─── SOURCE RECORDS

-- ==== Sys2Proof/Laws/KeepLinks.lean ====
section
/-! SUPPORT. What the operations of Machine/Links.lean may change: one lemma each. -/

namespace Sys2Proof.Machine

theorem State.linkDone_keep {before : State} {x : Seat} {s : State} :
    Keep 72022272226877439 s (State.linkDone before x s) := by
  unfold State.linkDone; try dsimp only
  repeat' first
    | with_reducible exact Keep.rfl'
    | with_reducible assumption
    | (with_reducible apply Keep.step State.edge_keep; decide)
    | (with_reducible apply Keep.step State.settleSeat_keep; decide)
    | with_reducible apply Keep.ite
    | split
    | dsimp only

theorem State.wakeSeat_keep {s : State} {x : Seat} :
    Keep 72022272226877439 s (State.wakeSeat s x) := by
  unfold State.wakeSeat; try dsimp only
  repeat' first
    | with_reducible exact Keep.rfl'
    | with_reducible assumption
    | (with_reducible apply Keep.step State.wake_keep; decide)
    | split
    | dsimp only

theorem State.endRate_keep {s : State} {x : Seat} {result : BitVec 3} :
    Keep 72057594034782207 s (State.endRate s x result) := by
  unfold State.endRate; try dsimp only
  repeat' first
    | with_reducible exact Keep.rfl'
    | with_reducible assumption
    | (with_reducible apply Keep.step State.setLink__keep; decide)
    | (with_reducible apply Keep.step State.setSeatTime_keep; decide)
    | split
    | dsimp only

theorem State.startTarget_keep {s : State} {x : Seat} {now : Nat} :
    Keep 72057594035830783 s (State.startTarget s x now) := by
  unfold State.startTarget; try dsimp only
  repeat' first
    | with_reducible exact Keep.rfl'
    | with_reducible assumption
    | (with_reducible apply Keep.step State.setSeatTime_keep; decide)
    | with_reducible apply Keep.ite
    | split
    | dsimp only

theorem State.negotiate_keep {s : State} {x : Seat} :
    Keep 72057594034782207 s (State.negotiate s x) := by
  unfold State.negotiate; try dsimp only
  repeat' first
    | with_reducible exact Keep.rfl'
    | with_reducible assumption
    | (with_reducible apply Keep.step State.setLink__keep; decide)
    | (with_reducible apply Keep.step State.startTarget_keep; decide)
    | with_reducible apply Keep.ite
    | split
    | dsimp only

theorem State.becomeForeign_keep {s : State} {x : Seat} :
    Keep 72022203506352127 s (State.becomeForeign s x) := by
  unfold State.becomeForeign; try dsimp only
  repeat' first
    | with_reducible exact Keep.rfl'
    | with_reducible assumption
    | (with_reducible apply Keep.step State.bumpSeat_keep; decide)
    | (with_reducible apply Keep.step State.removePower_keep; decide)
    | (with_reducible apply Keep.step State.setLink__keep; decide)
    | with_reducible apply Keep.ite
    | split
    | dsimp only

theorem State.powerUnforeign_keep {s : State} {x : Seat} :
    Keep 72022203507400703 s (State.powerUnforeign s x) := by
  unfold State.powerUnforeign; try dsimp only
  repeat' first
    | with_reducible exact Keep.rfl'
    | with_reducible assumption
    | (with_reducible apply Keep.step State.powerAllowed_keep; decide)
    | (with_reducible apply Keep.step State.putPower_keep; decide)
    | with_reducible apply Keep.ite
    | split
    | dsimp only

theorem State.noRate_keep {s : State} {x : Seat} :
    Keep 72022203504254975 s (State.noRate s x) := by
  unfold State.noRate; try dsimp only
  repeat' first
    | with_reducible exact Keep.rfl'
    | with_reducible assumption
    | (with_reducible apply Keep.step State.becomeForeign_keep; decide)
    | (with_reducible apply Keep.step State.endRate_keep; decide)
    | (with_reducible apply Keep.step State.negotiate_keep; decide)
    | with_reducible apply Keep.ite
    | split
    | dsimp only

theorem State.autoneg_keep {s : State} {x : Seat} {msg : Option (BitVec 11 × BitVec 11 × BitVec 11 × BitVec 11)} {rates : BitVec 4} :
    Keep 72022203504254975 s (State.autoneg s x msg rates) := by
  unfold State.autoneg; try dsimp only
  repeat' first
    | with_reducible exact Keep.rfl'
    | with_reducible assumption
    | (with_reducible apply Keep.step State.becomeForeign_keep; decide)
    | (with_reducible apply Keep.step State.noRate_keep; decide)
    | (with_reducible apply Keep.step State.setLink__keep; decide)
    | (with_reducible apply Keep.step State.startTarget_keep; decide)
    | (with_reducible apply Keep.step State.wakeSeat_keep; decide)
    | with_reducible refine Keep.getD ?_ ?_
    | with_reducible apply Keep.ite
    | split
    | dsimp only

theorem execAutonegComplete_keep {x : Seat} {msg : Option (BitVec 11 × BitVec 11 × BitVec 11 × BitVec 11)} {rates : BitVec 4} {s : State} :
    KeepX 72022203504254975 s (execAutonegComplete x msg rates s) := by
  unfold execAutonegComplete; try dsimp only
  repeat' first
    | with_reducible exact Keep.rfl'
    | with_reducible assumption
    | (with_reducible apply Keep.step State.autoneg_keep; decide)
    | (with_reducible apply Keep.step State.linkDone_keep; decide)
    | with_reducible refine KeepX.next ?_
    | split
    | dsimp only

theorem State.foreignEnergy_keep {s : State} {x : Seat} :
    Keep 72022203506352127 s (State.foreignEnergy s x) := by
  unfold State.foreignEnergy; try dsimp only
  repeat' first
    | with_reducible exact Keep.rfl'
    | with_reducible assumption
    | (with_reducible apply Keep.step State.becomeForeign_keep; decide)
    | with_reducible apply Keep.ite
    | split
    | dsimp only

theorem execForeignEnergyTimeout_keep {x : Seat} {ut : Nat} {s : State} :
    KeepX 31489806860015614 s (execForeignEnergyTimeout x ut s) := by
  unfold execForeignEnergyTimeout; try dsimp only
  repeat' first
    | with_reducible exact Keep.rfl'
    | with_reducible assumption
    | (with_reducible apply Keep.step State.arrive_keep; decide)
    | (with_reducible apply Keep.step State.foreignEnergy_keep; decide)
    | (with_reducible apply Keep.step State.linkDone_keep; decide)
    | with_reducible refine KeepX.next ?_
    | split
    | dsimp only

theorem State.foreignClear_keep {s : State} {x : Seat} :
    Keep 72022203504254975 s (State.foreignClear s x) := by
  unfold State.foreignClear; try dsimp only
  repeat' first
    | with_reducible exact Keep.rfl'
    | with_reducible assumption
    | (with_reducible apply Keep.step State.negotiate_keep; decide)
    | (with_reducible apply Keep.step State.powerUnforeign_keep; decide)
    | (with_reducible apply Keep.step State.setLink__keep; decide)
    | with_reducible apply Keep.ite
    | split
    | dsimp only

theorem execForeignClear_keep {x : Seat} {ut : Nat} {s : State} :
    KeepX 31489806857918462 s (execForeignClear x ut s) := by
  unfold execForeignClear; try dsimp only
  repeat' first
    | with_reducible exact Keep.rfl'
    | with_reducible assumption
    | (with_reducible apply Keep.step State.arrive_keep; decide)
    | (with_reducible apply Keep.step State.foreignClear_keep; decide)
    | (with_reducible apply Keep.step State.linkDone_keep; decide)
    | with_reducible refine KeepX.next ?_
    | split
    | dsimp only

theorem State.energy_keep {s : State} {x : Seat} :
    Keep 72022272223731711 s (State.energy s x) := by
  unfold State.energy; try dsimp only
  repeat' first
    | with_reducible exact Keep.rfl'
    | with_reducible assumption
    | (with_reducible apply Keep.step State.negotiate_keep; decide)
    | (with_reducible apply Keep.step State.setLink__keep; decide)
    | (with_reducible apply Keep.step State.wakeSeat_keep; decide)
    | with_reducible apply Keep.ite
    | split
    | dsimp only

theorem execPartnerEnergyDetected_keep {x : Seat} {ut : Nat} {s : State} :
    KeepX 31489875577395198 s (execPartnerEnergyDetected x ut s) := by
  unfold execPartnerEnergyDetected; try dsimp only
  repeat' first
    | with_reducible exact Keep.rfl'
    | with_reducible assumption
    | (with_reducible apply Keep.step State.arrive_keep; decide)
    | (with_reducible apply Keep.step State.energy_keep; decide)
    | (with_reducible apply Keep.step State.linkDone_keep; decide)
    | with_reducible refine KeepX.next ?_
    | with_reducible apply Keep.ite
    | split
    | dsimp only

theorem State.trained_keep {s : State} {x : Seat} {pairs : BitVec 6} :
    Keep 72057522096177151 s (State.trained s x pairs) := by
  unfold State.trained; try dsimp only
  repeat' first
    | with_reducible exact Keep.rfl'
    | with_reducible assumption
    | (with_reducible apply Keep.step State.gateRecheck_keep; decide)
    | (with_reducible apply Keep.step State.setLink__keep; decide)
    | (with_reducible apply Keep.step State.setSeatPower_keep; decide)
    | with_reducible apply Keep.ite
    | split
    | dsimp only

──────

- [TASK ITEM]
The expected output is one number: how many lines of the data above hold the string "rates".

- [ANSWER FOR THE TASK]
4